**PROVIDED RECORDS**
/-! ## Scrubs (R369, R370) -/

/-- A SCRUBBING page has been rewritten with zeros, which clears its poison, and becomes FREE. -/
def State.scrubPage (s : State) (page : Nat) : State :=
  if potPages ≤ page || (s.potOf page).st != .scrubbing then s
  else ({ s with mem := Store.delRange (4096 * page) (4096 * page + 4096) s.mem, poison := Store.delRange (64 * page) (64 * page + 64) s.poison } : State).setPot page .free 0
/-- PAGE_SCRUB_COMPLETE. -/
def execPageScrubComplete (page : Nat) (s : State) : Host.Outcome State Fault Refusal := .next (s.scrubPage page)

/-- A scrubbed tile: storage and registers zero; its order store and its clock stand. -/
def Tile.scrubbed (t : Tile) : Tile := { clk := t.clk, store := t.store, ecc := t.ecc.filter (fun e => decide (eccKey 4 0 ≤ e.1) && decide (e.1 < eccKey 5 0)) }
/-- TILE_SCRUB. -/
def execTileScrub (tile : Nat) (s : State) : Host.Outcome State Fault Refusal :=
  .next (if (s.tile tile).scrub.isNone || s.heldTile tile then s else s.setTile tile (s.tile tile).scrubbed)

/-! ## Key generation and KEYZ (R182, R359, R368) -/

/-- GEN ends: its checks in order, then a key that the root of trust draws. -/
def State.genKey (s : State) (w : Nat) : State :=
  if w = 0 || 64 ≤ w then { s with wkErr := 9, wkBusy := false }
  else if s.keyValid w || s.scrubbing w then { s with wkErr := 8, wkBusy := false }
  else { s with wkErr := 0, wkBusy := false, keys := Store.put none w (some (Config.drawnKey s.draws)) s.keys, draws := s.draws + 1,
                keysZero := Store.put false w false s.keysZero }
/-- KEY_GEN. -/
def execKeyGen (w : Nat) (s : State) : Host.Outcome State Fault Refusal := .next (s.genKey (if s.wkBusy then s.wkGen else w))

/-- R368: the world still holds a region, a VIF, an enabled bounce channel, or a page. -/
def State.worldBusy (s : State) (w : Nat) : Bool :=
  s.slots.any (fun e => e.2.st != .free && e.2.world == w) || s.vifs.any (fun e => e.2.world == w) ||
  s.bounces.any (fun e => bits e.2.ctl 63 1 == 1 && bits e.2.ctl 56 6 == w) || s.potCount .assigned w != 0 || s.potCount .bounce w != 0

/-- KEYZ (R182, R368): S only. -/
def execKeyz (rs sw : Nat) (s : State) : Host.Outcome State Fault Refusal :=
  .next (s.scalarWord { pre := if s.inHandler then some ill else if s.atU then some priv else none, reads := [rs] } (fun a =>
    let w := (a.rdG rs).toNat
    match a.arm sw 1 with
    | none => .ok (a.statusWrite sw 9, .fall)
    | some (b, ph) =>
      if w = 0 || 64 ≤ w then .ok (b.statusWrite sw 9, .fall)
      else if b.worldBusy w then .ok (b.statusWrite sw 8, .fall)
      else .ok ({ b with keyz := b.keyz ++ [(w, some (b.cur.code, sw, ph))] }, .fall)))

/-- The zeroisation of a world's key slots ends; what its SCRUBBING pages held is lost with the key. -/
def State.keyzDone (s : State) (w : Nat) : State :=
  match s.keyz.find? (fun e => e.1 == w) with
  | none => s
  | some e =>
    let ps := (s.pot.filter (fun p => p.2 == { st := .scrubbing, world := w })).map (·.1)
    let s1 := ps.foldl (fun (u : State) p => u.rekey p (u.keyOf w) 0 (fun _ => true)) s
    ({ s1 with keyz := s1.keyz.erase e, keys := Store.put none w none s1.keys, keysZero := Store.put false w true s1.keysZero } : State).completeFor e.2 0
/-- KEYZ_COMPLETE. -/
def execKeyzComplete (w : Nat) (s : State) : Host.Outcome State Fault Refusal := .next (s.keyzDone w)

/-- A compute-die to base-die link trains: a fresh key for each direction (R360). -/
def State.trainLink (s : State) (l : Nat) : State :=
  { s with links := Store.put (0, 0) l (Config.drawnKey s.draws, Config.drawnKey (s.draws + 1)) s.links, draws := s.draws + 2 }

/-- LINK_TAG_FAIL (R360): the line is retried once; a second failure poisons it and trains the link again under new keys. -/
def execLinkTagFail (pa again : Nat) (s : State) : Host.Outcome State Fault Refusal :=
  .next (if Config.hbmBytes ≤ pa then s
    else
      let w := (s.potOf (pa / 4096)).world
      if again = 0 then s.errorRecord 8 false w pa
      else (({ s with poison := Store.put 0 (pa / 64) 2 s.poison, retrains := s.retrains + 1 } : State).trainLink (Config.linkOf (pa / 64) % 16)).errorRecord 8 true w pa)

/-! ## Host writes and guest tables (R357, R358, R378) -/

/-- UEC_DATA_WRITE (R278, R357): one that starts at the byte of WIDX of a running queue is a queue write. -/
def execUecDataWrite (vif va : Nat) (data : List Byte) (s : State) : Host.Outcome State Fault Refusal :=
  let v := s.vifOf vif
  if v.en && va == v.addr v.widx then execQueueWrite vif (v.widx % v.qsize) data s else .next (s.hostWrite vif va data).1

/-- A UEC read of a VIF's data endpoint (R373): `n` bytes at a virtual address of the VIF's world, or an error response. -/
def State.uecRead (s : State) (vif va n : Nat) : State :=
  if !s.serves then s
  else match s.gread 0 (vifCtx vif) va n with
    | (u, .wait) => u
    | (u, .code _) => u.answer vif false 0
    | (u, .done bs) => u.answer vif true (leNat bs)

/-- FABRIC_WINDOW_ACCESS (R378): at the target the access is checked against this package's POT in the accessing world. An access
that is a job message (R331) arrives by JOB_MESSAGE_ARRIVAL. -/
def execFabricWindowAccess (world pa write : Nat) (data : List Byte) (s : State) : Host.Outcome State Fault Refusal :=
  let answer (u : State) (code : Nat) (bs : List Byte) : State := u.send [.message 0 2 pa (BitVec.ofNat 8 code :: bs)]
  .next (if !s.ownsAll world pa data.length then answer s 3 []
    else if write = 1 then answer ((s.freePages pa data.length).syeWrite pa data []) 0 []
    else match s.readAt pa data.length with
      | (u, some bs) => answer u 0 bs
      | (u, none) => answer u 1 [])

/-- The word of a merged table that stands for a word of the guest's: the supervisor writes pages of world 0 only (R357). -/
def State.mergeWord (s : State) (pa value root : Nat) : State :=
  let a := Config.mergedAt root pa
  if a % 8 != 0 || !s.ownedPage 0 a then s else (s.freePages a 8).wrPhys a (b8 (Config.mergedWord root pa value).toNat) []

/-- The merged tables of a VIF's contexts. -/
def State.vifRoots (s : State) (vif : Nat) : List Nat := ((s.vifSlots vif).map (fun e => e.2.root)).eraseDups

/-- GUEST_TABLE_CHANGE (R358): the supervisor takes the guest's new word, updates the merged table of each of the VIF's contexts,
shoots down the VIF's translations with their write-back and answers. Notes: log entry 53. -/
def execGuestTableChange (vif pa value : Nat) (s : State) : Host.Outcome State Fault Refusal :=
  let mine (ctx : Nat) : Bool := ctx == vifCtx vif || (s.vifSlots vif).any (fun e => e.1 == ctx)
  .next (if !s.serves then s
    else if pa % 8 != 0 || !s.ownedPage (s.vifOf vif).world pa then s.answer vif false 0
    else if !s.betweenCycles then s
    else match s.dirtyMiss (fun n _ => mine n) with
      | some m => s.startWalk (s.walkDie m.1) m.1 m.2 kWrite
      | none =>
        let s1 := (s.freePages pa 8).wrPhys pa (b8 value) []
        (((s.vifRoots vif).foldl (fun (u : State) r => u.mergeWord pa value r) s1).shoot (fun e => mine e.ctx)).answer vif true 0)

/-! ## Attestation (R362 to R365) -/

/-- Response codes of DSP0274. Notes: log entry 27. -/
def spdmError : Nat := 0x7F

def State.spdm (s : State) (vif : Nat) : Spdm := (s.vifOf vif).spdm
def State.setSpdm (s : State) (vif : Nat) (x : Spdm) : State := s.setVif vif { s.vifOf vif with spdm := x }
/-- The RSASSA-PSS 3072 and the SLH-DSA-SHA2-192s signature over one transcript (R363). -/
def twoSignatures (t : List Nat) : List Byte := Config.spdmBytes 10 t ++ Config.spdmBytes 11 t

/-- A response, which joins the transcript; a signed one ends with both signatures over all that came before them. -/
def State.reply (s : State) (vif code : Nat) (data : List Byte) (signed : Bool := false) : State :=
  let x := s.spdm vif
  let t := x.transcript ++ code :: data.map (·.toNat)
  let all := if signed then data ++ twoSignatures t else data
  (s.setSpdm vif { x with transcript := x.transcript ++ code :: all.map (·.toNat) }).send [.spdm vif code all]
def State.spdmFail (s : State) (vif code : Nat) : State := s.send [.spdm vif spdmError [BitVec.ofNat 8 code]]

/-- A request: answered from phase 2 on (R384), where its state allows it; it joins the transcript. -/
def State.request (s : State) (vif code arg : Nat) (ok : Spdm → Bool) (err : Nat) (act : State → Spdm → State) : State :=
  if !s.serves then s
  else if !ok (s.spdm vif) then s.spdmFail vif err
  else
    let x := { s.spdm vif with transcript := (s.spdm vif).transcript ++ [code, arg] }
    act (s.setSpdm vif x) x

**WHAT IS EXPECTED**
Wherever a line in the data above holds "Fault", copy that line.

**ANSWER TO THE PROBLEM**
def execPageScrubComplete (page : Nat) (s : State) : Host.Outcome State Fault Refusal := .next (s.scrubPage page)
def execTileScrub (tile : Nat) (s : State) : Host.Outcome State Fault Refusal :=
def execKeyGen (w : Nat) (s : State) : Host.Outcome State Fault Refusal := .next (s.genKey (if s.wkBusy then s.wkGen else w))
def execKeyz (rs sw : Nat) (s : State) : Host.Outcome State Fault Refusal :=
def execKeyzComplete (w : Nat) (s : State) : Host.Outcome State Fault Refusal := .next (s.keyzDone w)
def execLinkTagFail (pa again : Nat) (s : State) : Host.Outcome State Fault Refusal :=
def execUecDataWrite (vif va : Nat) (data : List Byte) (s : State) : Host.Outcome State Fault Refusal :=
def execFabricWindowAccess (world pa write : Nat) (data : List Byte) (s : State) : Host.Outcome State Fault Refusal :=
def execGuestTableChange (vif pa value : Nat) (s : State) : Host.Outcome State Fault Refusal :=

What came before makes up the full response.